It is in this statement where you are going wrong.

Consider the following thought experiment. (See diagrams below). Let's say you have the gas in a vertically oriented frictionless cylinder and piston. On top of the piston you have a number of weights which, in addition to the external air pressure, provides the external pressure on the system. You now slide a little weight horizontally off of a platform connected to the shaft of the piston and onto another platform along side the cylinder. That reduces the external pressure allowing the gas to expand and perform work in raising the remaining weight.

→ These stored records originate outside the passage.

-- ==== Sys2Proof/Machine/Branches.lean ====
section
/-! DEFINITION. The meanings of the six conditional branches (spec/44_branches.md R250 to R259): each is dispatched
along its predicted path (R170), compared in a Set unit by `execute` (R251 to R256), and resolved at commit
(`commitBranch`, R319). -/

namespace Sys2Proof.Machine

/-- BEQ (R251): taken when `a = b`. -/
def execBeq (rs1 rs2 : Reg) (imm : BitVec 13) (s : State) : Result :=
  dispatchBranch .beq rs1 rs2 (immSext13 imm) s

/-- BNE (R252): taken when `a != b`. -/
def execBne (rs1 rs2 : Reg) (imm : BitVec 13) (s : State) : Result :=
  dispatchBranch .bne rs1 rs2 (immSext13 imm) s

/-- BLT (R253): taken when `s(a) < s(b)`. -/
def execBlt (rs1 rs2 : Reg) (imm : BitVec 13) (s : State) : Result :=
  dispatchBranch .blt rs1 rs2 (immSext13 imm) s

/-- BGE (R254): taken when `s(a) >= s(b)`. -/
def execBge (rs1 rs2 : Reg) (imm : BitVec 13) (s : State) : Result :=
  dispatchBranch .bge rs1 rs2 (immSext13 imm) s

/-- BLTU (R255): taken when `u(a) < u(b)`. -/
def execBltu (rs1 rs2 : Reg) (imm : BitVec 13) (s : State) : Result :=
  dispatchBranch .bltu rs1 rs2 (immSext13 imm) s

/-- BGEU (R256): taken when `u(a) >= u(b)`. -/
def execBgeu (rs1 rs2 : Reg) (imm : BitVec 13) (s : State) : Result :=
  dispatchBranch .bgeu rs1 rs2 (immSext13 imm) s

end Sys2Proof.Machine
end

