/-- One instruction is in flight, at the head of the reorder buffer and in slot 0 of the station with its operands
resolved, and the fetch unit is about to fetch END. -/
structure InStation (s : State) (op : RsOp) (x y : Word) (es : List RsEntry) : Prop where
  running : s.status = .running
  lsqEmpty : s.cur.lsqEmpty = true
  notInflight : s.cur.lsqInflight = false
  station : s.cur.rs = rsEntry op s.cur.robHead (.value x) (.value y) :: es
  restEmpty : ∀ e ∈ es, e.empty = true
  unitsIdle : ∀ f ∈ s.cur.fu.units, f.busy = false ∧ f.finished = false
  pending : s.cur.robHeadEntry.ready = false
  last : s.cur.robHead + 1#5 = s.cur.robTail
  mayFetch : s.cur.MayFetch
  allMemory : 2 ^ 32 ≤ s.cfg.memSize
  atPc : fetchWord s = s.cfg.endWord

/-- `s` one cycle later: END is in the reorder buffer, and a unit has accepted the instruction (R160, R197). -/
def issuedState (s : State) (op : RsOp) (x y : Word) (es : List RsEntry) : State :=
  publish { endFetched s with
    nxt.fu := s.cur.fu.put (opClass op) .u0 (acceptedFu (rsEntry op s.cur.robHead (.value x) (.value y)))
    nxt.rs := { rsEntry op s.cur.robHead (.value x) (.value y) with issued := true } :: es }

/-- `s` two cycles later: the result is in the reorder buffer, station and units are empty (R196). -/
def executedState (s : State) (op : RsOp) (x y : Word) (es : List RsEntry) : State :=
  publish { beginCycle (issuedState s op x y es) with
    nxt.rob := robResult (issuedState s op x y es).cur.rob s.cur.robHead (execute op x y)
    nxt.fu := s.cur.fu.put (opClass op) .u0 Fu.idle
    nxt.rs := { rsEntry op s.cur.robHead (.value x) (.value y) with empty := true, issued := true } :: es }

section
variable {s : State} {op : RsOp} {x y : Word} {es : List RsEntry} (h : InStation s op x y es)
include h

theorem InStation.step_eq : step s = .next (issuedState s op x y es) := by
  have hdecode : decode s.cfg.endWord (fetchWord s) = .ok .endProg := h.atPc ▸ decode_endWord _
  have hfetch : fetchStep (beginCycle s) = .next (endFetched s) := by
    rw [fetchStep_of_decode (s := beginCycle s) h.mayFetch (outOfRange_of_allMemory h.allMemory _ _) hdecode]
    exact execEnd_stages h.mayFetch.notFull
  rw [step_of_pending h.running h.lsqEmpty h.notInflight h.pending hfetch,
    rsStep_issues (s := endFetched s) h.station h.restEmpty h.unitsIdle rfl rfl]
  rfl

/-- END has been put behind the instruction, which is as it was. -/
theorem InStation.issued_rob (t : Slot) : slotGet (issuedState s op x y es).cur.rob t
    = if t = s.cur.robHead + 1#5 then endEntry else slotGet s.cur.rob t := by
  rw [h.last]
  exact slotGet_slotSet ..

theorem InStation.issued_step_eq : step (issuedState s op x y es) = .next (executedState s op x y es) := by
  have hhead : (issuedState s op x y es).cur.robHeadEntry = s.cur.robHeadEntry :=
    (h.issued_rob s.cur.robHead).trans (if_neg (by simp))
  have hpending : (issuedState s op x y es).cur.robHeadEntry.ready = false := hhead ▸ h.pending
  rw [step_of_pending (s := issuedState s op x y es) h.running h.lsqEmpty h.notInflight hpending
      (fetchStep_of_stopped rfl),
    rsStep_harvests (s := beginCycle (issuedState s op x y es)) (fu := s.cur.fu)
      (e := rsEntry op s.cur.robHead (.value x) (.value y)) rfl h.restEmpty (fun f hf => (h.unitsIdle f hf).2)
      rfl rfl rfl]
  rfl

end

/-! ### END behind one entry that is ready (R160, R315) -/

/-- END has stopped fetching and stands behind one entry of the reorder buffer; nothing else is in flight. -/
structure EndFollows (s : State) : Prop where
  running : s.status = .running
  idle : s.cur.Idle
  stopped : s.cur.fetchStopped = true
  second : slotGet s.cur.rob (s.cur.robHead + 1#5) = endEntry
  last : s.cur.robHead + 1#5 + 1#5 = s.cur.robTail

theorem idle_units_put {fu : FuArray} (h : ∀ f ∈ fu.units, f.finished = false) (c : FuClass) (u : FuInst) :
    ∀ f ∈ (fu.put c u Fu.idle).units, f.finished = false := by
  intro f hf
  obtain ⟨c', u', rfl⟩ := mem_units.mp hf
  rw [FuArray.unit_put]
  split
  · rfl
  · exact h _ (mem_units.mpr ⟨c', u', rfl⟩)

section
variable {s : State} {op : RsOp} {x y : Word} {es : List RsEntry} (h : InStation s op x y es)
include h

Sliding the weight horizontally off the piston would theoretically require very little effort (work) compared to the work done by the gas in raising the remaining weight. In order to carry this process out extremely slowly (reversibly) we can imagine the weight as a pile of sand. We remove the sand one grain at a time causing an infinitely small reduction in external pressure. That results in an infinitely small expansion of the gas, $Adh$. The expansion causes an infinitely small decrease in the gas temperature $dT$ and infinitely small transfer of heat $dQ$ into the gas to bring its temperature and pressure back into equilibrium with surroundings, awaiting the next removal of a weight.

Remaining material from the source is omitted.